If Jones is Jones, just eat Arby’s

Because nothing will matter. Martin Jones was arguably the league’s worst starting goaltender last season. This year, he’s allowed four goals above expected per 100 unblocked shots he’s faced. Sure, he’s seen a more difficult shot load than most of the league’s goalies. But he’s not doing his part, either. Even if Simek comes in hot and heavy, and even if the blended forward lines rejuvenate some of the team’s goal scorers, it is likely to be for naught so long as Jones continues to show utter disregard for his job description.

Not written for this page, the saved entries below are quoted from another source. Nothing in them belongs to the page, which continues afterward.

/-! ### The kernel header (R80, R81) -/

structure KHead where
  magic : Nat
  ver : Nat
  vregs : Nat
  gregs : Nat
  scratch : Nat
  ring : Nat
  lcount : Nat
  lmode : Nat
  entry : Nat
  codeLen : Nat
  /-- Every reserved field is 0. -/
  clean : Bool
deriving DecidableEq, Repr

def kheadOf (h : Nat) : KHead :=
  { magic := bits h 31 0, ver := bits h 39 32, vregs := bits h 47 40, gregs := bits h 55 48, scratch := bits h 81 64
    ring := bits h 104 96, lcount := bits h 115 112, lmode := bits h 143 128, entry := bits h 191 160, codeLen := bits h 223 192
    clean := bits h 63 56 == 0 && bits h 95 82 == 0 && bits h 111 105 == 0 && bits h 127 116 == 0 && bits h 159 144 == 0 &&
      bits h 511 224 == 0 }

/-- The checks of R81. -/
def KHead.ok (k : KHead) : Bool :=
  k.magic == 0x44584B48 && decide (2 ≤ k.ver ∧ k.ver ≤ 4) && decide (1 ≤ k.vregs ∧ k.vregs ≤ 128) && decide (k.gregs ≤ 128) &&
    decide (k.scratch ≤ 196608) && [0, 8, 16, 32, 64, 128, 256].contains k.ring && decide (k.lcount ≤ 8) &&
    ((List.range k.lcount).all fun i => decide (bits k.lmode (2 * i + 1) (2 * i) ≤ 1)) && k.clean &&
    k.entry % 4 == 0 && decide (64 ≤ k.entry) && k.codeLen % 4 == 0 && decide (0 < k.codeLen) && decide (k.entry + k.codeLen ≤ 2 ^ 32)

/-- The quire fit of R17; 0 for a header that declares no registers (log 104). -/
def quireFit (v g : Nat) : Nat := min 16 (65536 / (32 * v + g))

/-! ### Launches of a partition -/

/-- An active launch by its LID. -/
def State.launch? (s : State) (p lid : Nat) : Option Launch := tget? (s.part p).launches lid
def State.updLaunch (s : State) (p lid : Nat) (f : Launch → Launch) : State :=
  s.updPart p fun P => match tget? P.launches lid with | some L => { P with launches := tput P.launches lid (f L) } | none => P
def State.task? (s : State) (p lid b : Nat) : Option Task := (s.launch? p lid).bind fun L => tget? L.tasks b
def State.updTask (s : State) (p lid b : Nat) (f : Task → Task) : State :=
  s.updLaunch p lid fun L => match tget? L.tasks b with | some t => { L with tasks := tput L.tasks b (f t) } | none => L
/-- The LID of an active launch by its own number. -/
def State.lidOf (s : State) (p uid : Nat) : Option Nat := ((s.part p).launches.find? fun x => x.2.uid == uid).map (·.1)

/-- A record state that is final (R348). -/
def Task.isFinal (t : Task) : Bool := decide (4 ≤ t.st)

/-- Write a field of a launch block's header (R339), as a release at `.sys`. -/
def State.writeBlk (s : State) (L : Launch) (off n v : Nat) : State :=
  s.writeVa L.ltarn L.part ((L.record.lblk + off) % 2 ^ 64) (leBytes n v)

/-! ### Gangs known on a module (R360) -/

def gangKey (module gnum : Nat) : Nat := module * 65536 + gnum

def State.gangOf (s : State) (p ltarn gnum : Nat) : Option Gang := tget? (s.part p).gangs (gangKey (tarnModule ltarn) gnum)

/-- The decision as a module knows it: 1 undecided, 2 COMMIT, 3 ABORT (R361); a launch outside any gang has none. -/
def State.decisionOf (s : State) (p ltarn gnum : Nat) : Nat := if gnum = 0 then 2 else (s.gangOf p ltarn gnum).elim 1 (·.st)

/-! ### The end of a launch (R355) -/

/-- STATE of a launch whose blocks are all final. -/
def Launch.finalState (L : Launch) (decision : Nat) : Nat :=
  if L.record.gang != 0 && decision == 3 then 5 else if L.nfault != 0 then 3 else if L.ncanc != 0 then 4 else 2

/-- Free gang entries whose decision is known and whose local launches are final (R361). -/
def State.freeGangs (s : State) (p : Nat) : State :=
  s.updPart p fun P => { P with gangs := P.gangs.filter fun g =>
    g.2.st == 1 || P.launches.any fun L => L.2.record.gang != 0 && gangKey (tarnModule L.2.ltarn) L.2.record.gang == g.1 }

/-- When every record is final, and a gang's decision known, STATE is written and the LID freed (R355, R340); a launch with
registrations on their way is kept for them (R345). -/
def State.closeLaunch (s : State) (p lid : Nat) : State :=
  match s.launch? p lid with
  | none => s
  | some L =>
    let d := s.decisionOf p L.ltarn L.record.gang
    if !(L.tasks.all fun t => t.2.isFinal) || d == 1 then s
    else
      let s := s.writeBlk L 0 4 (L.finalState d)
      let awaited := (s.part p).launches.any fun x => x.2.pred == some L.uid && !L.succ.contains x.2.uid
      (s.updPart p fun P => { P with
        launches := tdel P.launches lid
        past := if awaited then tput P.past L.uid L else P.past }).freeGangs p

/-! ### Records and their places (R342) -/

/-- Places of task records in a partition's overflow area: 2,048 in 64 KiB. -/
def Part.ovfRoom (P : Part) : Nat := P.ovfsize.toNat * 2048 - P.ovfUsed.length

/-- The lowest n slots of the overflow area that are free (log 58). -/
def Part.ovfFree (P : Part) (n : Nat) : List Nat :=
  ((List.range (P.ovfUsed.length + n)).filter fun i => !P.ovfUsed.contains i).take n

/-- A task record in the layout of R347; that of a pre-empted block names its saved context (R348). -/
def Task.record (t : Task) (r : LRec) (part : Nat) : BitVec 256 :=
  BitVec.ofNat 256 ((t.resume.elim r.code BitVec.toNat) + 2 ^ 64 * r.frame + 2 ^ 128 * (t.join % 2 ^ 32) + 2 ^ 160 * (t.bflat % 2 ^ 32) +
    2 ^ 192 * r.prio + 2 ^ 194 * (part % 16) + 2 ^ 198 * r.gang + 2 ^ 214 * (t.lid % 4096) + 2 ^ 226 * (if t.resume.isSome then 1 else 0))

/-- A record that is held in the overflow area is written there (R342, R347). -/
def State.keepRecord (s : State) (p lid b : Nat) : State :=
  match s.launch? p lid, s.task? p lid b with
  | some L, some t =>
    match t.spilled with
    | some k => s.writeVa L.ltarn p (((s.part p).ovfbase.toNat + 32 * k) % 2 ^ 64) (leBytes 32 (t.record L.record p).toNat)
    | none => s
  | _, _ => s

/-- A record gives its place up (R342). -/
def State.freePlace (s : State) (p ltarn : Nat) (spilled : Option Nat) : State :=
  match spilled with
  | some k => s.updPart p fun P => { P with ovfUsed := P.ovfUsed.filter (· != k) }
  | none => s.updTarn ltarn fun T => { T with store := T.store - 1 }

/-- Take a record out of its target tarn's ready queues, and give up its lease entries (R350, R354). -/
def State.dequeue (s : State) (t : Task) : State :=
  match t.target with
  | none => s
  | some g => s.updTarn g fun T => { T with
      queues := T.queues.map fun q => (q.1, q.2.filter fun e => !(e.2.1 == t.lid && e.2.2 == t.bflat))
      leaseCnt := T.leaseCnt - t.leases.length }

/-- A report entry (R341): into slot RPTW mod RPTN of the report ring, when there is one; it is counted in any case.  What it holds of a
faulting instruction is 0 where none faulted (log 129). -/
def State.writeReport (s : State) (L : Launch) (lid bflat : Nat) (rep : Option Report) (Q : Nat → Quire) : State :=
  let r1 := s.numVa L.ltarn L.part L.record.lblk 64
  let n := bits r1.2 271 256
  let r := rep.getD { cause := 0, detail := 0, clause := 0#64, widx := 0, lane := 0, ea := 0#64 }
  let img := leBytes 4 bflat ++ leBytes 4 (r.cause + 256 * r.detail) ++ leBytes 8 r.clause.toNat ++ leBytes 1 r.widx ++
    leBytes 1 r.lane ++ leBytes 6 0 ++ leBytes 8 r.ea.toNat ++ leBytes 32 0 ++
    ((List.range 16).map fun i => leBytes 4 (Q i).fmask.toNat).flatten ++
    ((List.range 16).map fun i => leBytes 4 ((Q i).firstCause.elim 0 (·.1)) ++ leBytes 4 ((Q i).firstCause.elim 0 (·.2))).flatten
  let s := if n = 0 then r1.1 else r1.1.writeVa L.ltarn L.part ((bits r1.2 255 192 + L.rptw % n * 256) % 2 ^ 64) img
  let w := min 65535 (L.rptw + 1)
  (s.updLaunch L.part lid fun L => { L with rptw := w }).writeBlk L 34 2 w

/-- Count a block that ended in state 5, 6 or 7 (R339). -/
def State.countEnd (s : State) (p lid st : Nat) : State :=
  match s.launch? p lid with
  | none => s
  | some L =>
    if st = 5 then (s.writeBlk L 12 4 (L.nfault + 1)).updLaunch p lid fun L => { L with nfault := L.nfault + 1, broken := true }
    else (s.writeBlk L 16 4 (L.ncanc + 1)).updLaunch p lid fun L => { L with ncanc := L.ncanc + 1, broken := true }

/-- A record in states 0 to 2 ends without dispatch, in state 5, 6 or 7. -/
def State.endRecord (s : State) (p lid b st : Nat) (rep : Option Report) : State :=
  match s.launch? p lid, s.task? p lid b with
  | some L, some t =>
    if 3 ≤ t.st then s else
    let s := (s.dequeue t).freePlace p L.ltarn t.spilled
    let s := s.updTask p lid b fun t => { t with st, leases := [], ranges := [], report := rep }
    let s := if st = 5 then s.writeReport L lid b rep fun _ => {} else s
    s.countEnd p lid st
  | _, _ => s

/-- Every record of a launch that has not been dispatched is cancelled (R346, R359), with a reason if one is given and there is such a
record. -/
def State.cancelRecords (s : State) (p lid reason st : Nat) : State :=
  match s.launch? p lid with
  | none => s
  | some L =>
    let s := if reason != 0 && L.tasks.any fun t => decide (t.2.st < 3) then s.writeBlk L 20 4 reason else s
    L.tasks.foldl (fun s t => s.endRecord p lid t.1 st none) s

/-- The successors registered with a launch are cancelled, and theirs in turn (R346). -/
def State.cancelSucc (s : State) (p : Nat) : (fuel : Nat) → (L : Launch) → State
  | 0, _ => s
  | fuel + 1, L =>
    L.succ.foldl (fun s u => match s.lidOf p u with
      | none => s
      | some k =>
        match s.launch? p k with
        | none => s
        | some L2 =>
          if L2.tasks.any fun t => decide (t.2.st < 3) then
            ((s.cancelRecords p k 8 6).cancelSucc p fuel L2).closeLaunch p k
          else s) s

/-- A launch has had a faulted, cancelled or gang-aborted block (R346). -/
def State.broke (s : State) (p lid : Nat) : State :=
  match s.launch? p lid with
  | none => s
  | some L => if L.broken then s.cancelSucc p ((s.part p).launches.length + 1) L else s

/-! ### Placement (R349) -/

/-- The declared ranges of block b (R338). -/
def Launch.declared (L : Launch) (b : Nat) : List Lease :=
  match L.ranges with
  | some r => r
  | none => (List.range L.rtab.length).filterMap fun i =>
      match L.rtab[i]? with
      | some (base, len, stride) =>
        if len = 0 then none else some { base := (base + b * stride) % 2 ^ 64, len, mode := bits L.lmode (2 * i + 1) (2 * i) }
      | none => none

/-- The 64 KiB granules that some ranges touch, each once. -/
def granulesOf (rs : List Lease) : List Nat :=
  (rs.map fun r => (List.range ((r.base % 65536 + r.len + 65535) / 65536)).map fun i => (r.base / 65536 + i) % 2 ^ 48).flatten.eraseDups

/-- The tarn that owns most granules of the ranges; a tie goes to the nearest, then to the lower number. -/
def State.place (s : State) (p ltarn : Nat) (rs : List Lease) : Nat :=
  let homes := (granulesOf rs).filterMap fun g =>
    match (s.walk ltarn p (g * 65536)).2 with
    | .ok x =>
      match homeOf (x.pa (g * 65536)) with
      | some h =>
        if tarnModule h == tarnModule ltarn && (s.part p).tarns.contains h && (s.tarn h).st == Online.online then some h else none
      | none => none
    | .error _ => none
  let count (t : Nat) : Nat := (homes.filter (· == t)).length
  (bestOf (fun a b =>
    if count a != count b then decide (count b < count a)
    else if s.hops ltarn a != s.hops ltarn b then decide (s.hops ltarn a < s.hops ltarn b)
    else decide (a ≤ b)) homes.eraseDups).getD ltarn

/-- A record whose counter is 0 becomes ready and is placed, once (R348, R349). -/
def State.makeReady (s : State) (p lid b : Nat) : State :=
  match s.launch? p lid with
  | none => s
  | some L =>
    let rs := L.declared b
    let g := s.place p L.ltarn rs
    s.updTask p lid b fun t => { t with st := 1, target := some g, ranges := rs }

Bold prediction: Timo Meier hasn’t been his usual self this year, but he hasn’t been bad, either. While his rate of individual expected goals per 60 minutes isn’t near his lofty career standards, it’s still a first-line figure. Of the team’s regular forwards, new center and linemate Hertl has been on the ice for the team’s second-highest rate of 5-on-5 expected goals offensively. Neither Chicago goalie, despite their priors, has been anything more than average this season. Against the likes of Calvin de Haan and Brent Seabrook, Hertl will find Meier for a couple of tallies as the Sharks beat another bad team and look OK doing it.